Hi Cynthia,
Welcome to the club - the club of those who have discovered the hard way that market makers such as HJM are sales organizations posing as financial advisors. They even have the nerve to charge horrendous commisions for the priviledge of directing your money towards "investments" that benefit them. All of my my losses the past year have been from not knowing I should hang up when a market maker calls.
A market maker is going to push a stock no matter what the prospects. Their so-called research departments are nothing more than promotions for the particular garbage they need to unload. Their loyaties are to themselves and the companies whose stock they push. The only time I've seen a genuinely-sound recomendation come from a market maker was when they were trying to entice a new "mark" to send them money. Once the bait is taken, and the new mark's trust is gained, it's time to load them up with garbage. And always, always, they want you to send more money.

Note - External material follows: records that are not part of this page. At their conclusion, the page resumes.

/-- One and two sources and a destination; a third source; a predicate as destination. -/
def op1 (i : V1) : VOp := { g := i.g, srcs := [i.a], tgt := .reg i.d }
def op2 (i : V2) : VOp := { g := i.g, srcs := [i.a, i.b], tgt := .reg i.d }
def op3 (i : V2) (c : VSrc) : VOp := { g := i.g, srcs := [i.a, i.b, c], tgt := .reg i.d }
def opD (i : V2) : VOp := { g := i.g, srcs := [i.a, i.b, i.d.asSrc], tgt := .reg i.d, readsD := true }
def opP (i : P2) : VOp := { g := i.g, srcs := [i.a, i.b], tgt := .pred i.pd }
def Lane1 (i : V1 → Instr) (f : Word → Res Word) : Prop :=
  ∀ j, VRuns (i j) (op1 j) fun l t => f (srcAt l 0 t)
def Lane2 (i : V2 → Instr) (f : Word → Word → Res Word) : Prop :=
  ∀ j, VRuns (i j) (op2 j) fun l t => f (srcAt l 0 t) (srcAt l 1 t)
def Lane3 (i : V2 → VSrc → Instr) (f : Word → Word → Word → Res Word) : Prop :=
  ∀ j c, VRuns (i j c) (op3 j c) fun l t => f (srcAt l 0 t) (srcAt l 1 t) (srcAt l 2 t)
/-- The third operand is the destination as it stands (R161). -/
def LaneD (i : V2 → Instr) (f : Word → Word → Word → Res Word) : Prop :=
  ∀ j, VRuns (i j) (opD j) fun l t => f (srcAt l 0 t) (srcAt l 1 t) (srcAt l 2 t)
def LaneP (i : P2 → Instr) (f : Word → Word → Res Bool) : Prop :=
  ∀ j, VRuns (i j) (opP j) fun l t =>
    let r := f (srcAt l 0 t) (srcAt l 1 t)
    ⟨if r.val then 1 else 0, r.fl⟩

/-! ### U instructions -/

/-- A U instruction may execute: its operands are registers the wave holds (R58), and, where its guard lets it execute,
its mailbox registers are ready (R73, R74). -/
structure UReady (v : Wave) (x : SlotId) (g : Bool) (d : UDst) (srcs : List USrc) : Prop where
  clear : Clear v x
  operands : (srcs.all v.uSrcOk && v.uDstOk d) = true
  mail : v.uActive x g = true → MailFree v (uReads srcs) (uWrites d)

/-- The slot after an instruction has completed: its next position, with b0 and b1 as they were. -/
def Stepped (p p' : PcSlot) : Prop :=
  p' = { p with pos := p.pos + 1, wait := none, only := none, asked := none, due := false, mark := none, counted := false,
                stale := none, bar := none, pend := p.pend || (p.due && !p.sup) }

/-- What a U instruction leaves in its wave: where its guard lets it execute (R104), the result in its destination and
its flags; everything a clause does not name is as it was. -/
structure UWave (v v' : Wave) (x : SlotId) (g : Bool) (d : UDst) (srcs : List USrc) (r : Res DWord) : Prop where
  rest : v' = { v with regs := v'.regs, ctl := v'.ctl, mb := v'.mb }
  regs : v'.regs = { v.regs with s := v'.regs.s, k := v'.regs.k, flags := v'.regs.flags }
  ctl : v'.ctl = { v.ctl with a := v'.ctl.a, b := v'.ctl.b, issued := v'.ctl.issued, last := x }
  scalar : ∀ m, v'.sreg m = match d with
    | .s n => if v.uActive x g = true ∧ m = n.toNat then r.val else v.sreg m
    | .k _ => v.sreg m
  cond : ∀ i, i < 8 → v'.kreg i = match d with
    | .k n => if v.uActive x g = true ∧ i = n.toNat then decide (r.val ≠ 0) else v.kreg i
    | .s _ => v.kreg i
  flags : v'.regs.flags = if v.uActive x g = true then v.regs.flags ||| r.fl else v.regs.flags
  mb : v'.mb = if v.uActive x g = true then v.mb.filter fun e => !((uReads srcs).contains e.1 && decide (e.2.st = .full))
    else v.mb
  other : v'.slot x.other = v.slot x.other
  slot : Stepped (v.slot x) (v'.slot x)

/-- The state in which only wave w has changed, to one that P describes. -/
def OnlyWave (s t : State) (w : Nat) (P : Wave → Prop) : Prop :=
  t = { s with waves := t.waves } ∧ (∀ u, u ≠ w → t.wave? u = s.wave? u) ∧ ∃ v', t.wave? w = some v' ∧ P v'

/-- A U instruction completes wherever it may execute: f gives its result from its sources' values. -/
def URuns (i : Instr) (g : Bool) (d : UDst) (srcs : List USrc) (f : List DWord → Res DWord) : Prop :=
  ∀ s w x v, Issues s w x v → UReady v x g d srcs →
    ∃ t, exec i s = .next t ∧ OnlyWave s t w fun v' => UWave v v' x g d srcs (f (srcs.map (s.readU v)))
def Scal1 (i : U1 → Instr) (f : DWord → Res DWord) : Prop := ∀ j, URuns (i j) j.g j.d [j.a] fun l => f (uAt l 0)
def Scal2 (i : U2 → Instr) (f : DWord → DWord → Res DWord) : Prop :=
  ∀ j, URuns (i j) j.g j.d [j.a, j.b] fun l => f (uAt l 0) (uAt l 1)
def Scal3 (i : U2 → USrc → Instr) (f : DWord → DWord → DWord → Res DWord) : Prop :=
  ∀ j c, URuns (i j c) j.g j.d [j.a, j.b, c] fun l => f (uAt l 0) (uAt l 1) (uAt l 2)

/-! ### Results -/

/-- The Boolean operations of R156, by their code. -/
def booleanOp (op : BitVec 3) (a b : Bool) : Bool :=
  [a && b, a || b, a ^^ b, a && !b, a || !b, !(a ^^ b), !(a && b), !(a || b)].getD op.toNat false
/-- The comparisons of R178, by their code. -/
def compared (cond : Fin 6) (a b : Int) : Bool :=
  [decide (a = b), decide (a ≠ b), decide (a < b), decide (a ≤ b), decide (b < a), decide (b ≤ a)].getD cond false
/-- An exact result modulo 2^32, or clamped to the range of a signedness, with SA where the clamp changes it (R176). -/
def ranged (sat signed : Bool) (y : Int) : Res Word :=
  let lo : Int := if signed = true then -2147483648 else 0
  let hi : Int := if signed = true then 2147483647 else 4294967295
  if sat = true then ⟨BitVec.ofInt 32 (max lo (min hi y)), if y < lo ∨ hi < y then flSA else 0⟩ else ⟨BitVec.ofInt 32 y, 0⟩
/-- The exact sum of an IADDX, by its form (R177). -/
def carrySum (op : BitVec 2) (a b : Word) (p : Bool) : Nat :=
  [a.toNat + b.toNat + p.toNat, a.toNat + b.toNat, a.toNat + (2 ^ 32 - 1 - b.toNat) + p.toNat,
    a.toNat + (2 ^ 32 - 1 - b.toNat) + 1].getD op.toNat 0
/-- The width of the field a BFE or BFI operand gives (R181). -/
def fieldWidth (b : Word) : Nat := min (b.toNat / 256 % 64) (32 - b.toNat % 32)
/-- The values SREAD selects (R166). -/
def selected (s : State) (v : Wave) (act : Mask) : Sel → Word
  | .flags => v.regs.flags.setWidth 32
  | .flagsc => v.regs.flags.setWidth 32
  | .sendst => v.regs.sendst.setWidth 32
  | .act n => act.extractLsb' (32 * n.val) 32
  | .special n => (s.special v n).setWidth 32
  | .timehi => BitVec.ofNat 32 (s.time / 2 ^ 32)

/-- A numeric result as a lane's word. -/
def lane (r : Res Nat) : Res Word := ⟨BitVec.ofNat 32 r.val, r.fl⟩
/-- The first and the second operand of a float instruction under their modifiers, as numbers of a format (R164). -/
def aOf (f : FFmt) (m : NMod) (a : Nat) : Machine.Num := f.read (fmodif f m.absa m.na a)
def bOf (f : FFmt) (m : NMod) (b : Nat) : Machine.Num := f.read (fmodif f m.absb m.nb b)
/-- A fused product and sum, rounded once (R164, R168). -/
def fused (f : FFmt) (m : FMod) (nc : Bool) (a b c : Nat) : Res Nat :=
  fout f (Rnd.of m.rnd) m.sat (dotNum [(aOf f m.n a, bOf f m.n b)] (f.read (fmodif f false nc c)) (Rnd.of m.rnd))
/-- The 16-bit and the 8-bit elements of a lane (R82). -/
def half (w : Word) (i : Nat) : Nat := (w.extractLsb' (16 * i) 16).toNat
def quarter (w : Word) (i : Nat) : BitVec 8 := w.extractLsb' (8 * i) 8
/-- Two elements computed apart, the flags of both raised (R171). -/
def both (op : Nat → Res Nat) : Res Word :=
  ⟨BitVec.ofNat 16 (op 1).val ++ BitVec.ofNat 16 (op 0).val, (op 0).fl ||| (op 1).fl⟩
def pairs (op : Nat → Nat → Res Nat) (a b : Word) : Res Word := both fun i => op (half a i) (half b i)
/-- Two products of 16-bit elements and an FP32 addend, summed exactly and rounded once (R172). -/
def twoProducts (e : FFmt) (m : FMod) (nc : Bool) (a b c : Word) : Res Nat :=
  fout f32 (Rnd.of m.rnd) m.sat (dotNum
    [(aOf e m.n (half a 0), bOf e m.n (half b 0)), (aOf e m.n (half a 1), bOf e m.n (half b 1))]
    (f32.read (fmodif f32 false nc c.toNat)) (Rnd.of m.rnd))
/-- Magnitude bits of an SE format (R84). -/
def magnitudeBits : SeFmt → Nat
  | .se8 => 7 | .se5 => 4 | .se3 => 2
/-- The block QNT makes of the 48 lanes from base (R174): an inactive lane contributes +0, and a block without an active
lane raises nothing, for no lane of it is active. -/
def blockOf (m : Nat) (act : Mask) (a : Nat → Word) (base : Nat) : QBlock :=
  qntBlock ((List.range 48).map fun i => f32.read (if mbit act (base + i) = true then (a (base + i)).toNat else 0)) m
/-- Segment sizes (R182). -/
def segmentOf (n : Fin 9) : Nat := [96, 48, 32, 24, 16, 12, 8, 4, 2].getD n 96
/-- A lane of the mask has the property. -/
def someLane (act : Mask) (p : Nat → Bool) : Bool := (List.range 96).any fun t => mbit act t && p t
/-- The instruction waits while the other slot is in TRAP (R48, R187). -/
def collected (op : VOp) : VOp := { op with coll := true }
/-- A lane's word in the lowest active lane; 0 where no lane is active. -/
def firstOf (v : Wave) (x : SlotId) (g : Bool) (l : Lanes) : Word :=
  match lowest (v.active x g) with
  | some t => laneAt l t
  | none => 0
/-- The lane number of RDLANE and WRLANE (R184). -/
def namedBy (s : State) (v : Wave) (x : SlotId) (j : V2) : Word := firstOf v x j.g (s.readV v x j.b)
/-- One combination of RED and SCAN (R186). -/
def combine (op : Fin 11) (rnd : BitVec 2) (acc x : Word) : Res Word :=
  if op = 0 then ⟨acc + x, 0⟩
  else if op = 1 then ⟨BitVec.ofInt 32 (min acc.toInt x.toInt), 0⟩
  else if op = 2 then ⟨BitVec.ofInt 32 (max acc.toInt x.toInt), 0⟩
  else if op = 3 then ⟨BitVec.ofNat 32 (min acc.toNat x.toNat), 0⟩
  else if op = 4 then ⟨BitVec.ofNat 32 (max acc.toNat x.toNat), 0⟩
  else if op = 5 then ⟨acc &&& x, 0⟩
  else if op = 6 then ⟨acc ||| x, 0⟩
  else if op = 7 then ⟨acc ^^^ x, 0⟩
  else if op = 8 then
    lane (fout f32 (Rnd.of rnd) false (addNum (f32.read acc.toNat) (f32.read x.toNat) (Rnd.of rnd)))
  else if op = 9 then lane (fminmax f32 false acc.toNat x.toNat)
  else lane (fminmax f32 true acc.toNat x.toNat)
/-- The combination of a list of words in order (R186): a NaN that starts a float combination is made quiet. -/
def combined (op : Fin 11) (rnd : BitVec 2) : List Word → Res Word
  | [] => ⟨0, 0⟩
  | a :: l =>
    let x := f32.read a.toNat
    let start : Res Word :=
      if 8 ≤ op.val ∧ x.isNan = true then ⟨0x7FC00000, if x.isSig = true then flNV else 0⟩ else ⟨a, 0⟩
    l.foldl (fun acc x => let r := combine op rnd acc.val x; ⟨r.val, acc.fl ||| r.fl⟩) start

IMO, the only way to go is an online or discount broker. It's just too difficult to separate the competing interests, to know when a "recommendation" is really just an attempt to use your assets to shore up or soften the fall of a company in trouble.
I just closed my account at HJM this past week, using a transfer form to transfer the remaining assets to my discount brokerage account (real simple procedure). At least I'll be able to salvage the 15% remaining of my original contribution, at 1/3 the commission cost.
I took a preliminary look at DTPT. Chart-wise, it looks promising (off the bottom with increased volume), but the little news available raised red flags to me. Revenues down significantly, and a new stock offering to raise revenues. A concerted sales effort by HJM to sell the new offering could account for the activity. If so, when the campaign is over it's back down again (this is called pump and dump).(I even had a cocky broker at another market maker say to me onetime "How do you know that I didn't sell all that volume?") Just my opinion, of course.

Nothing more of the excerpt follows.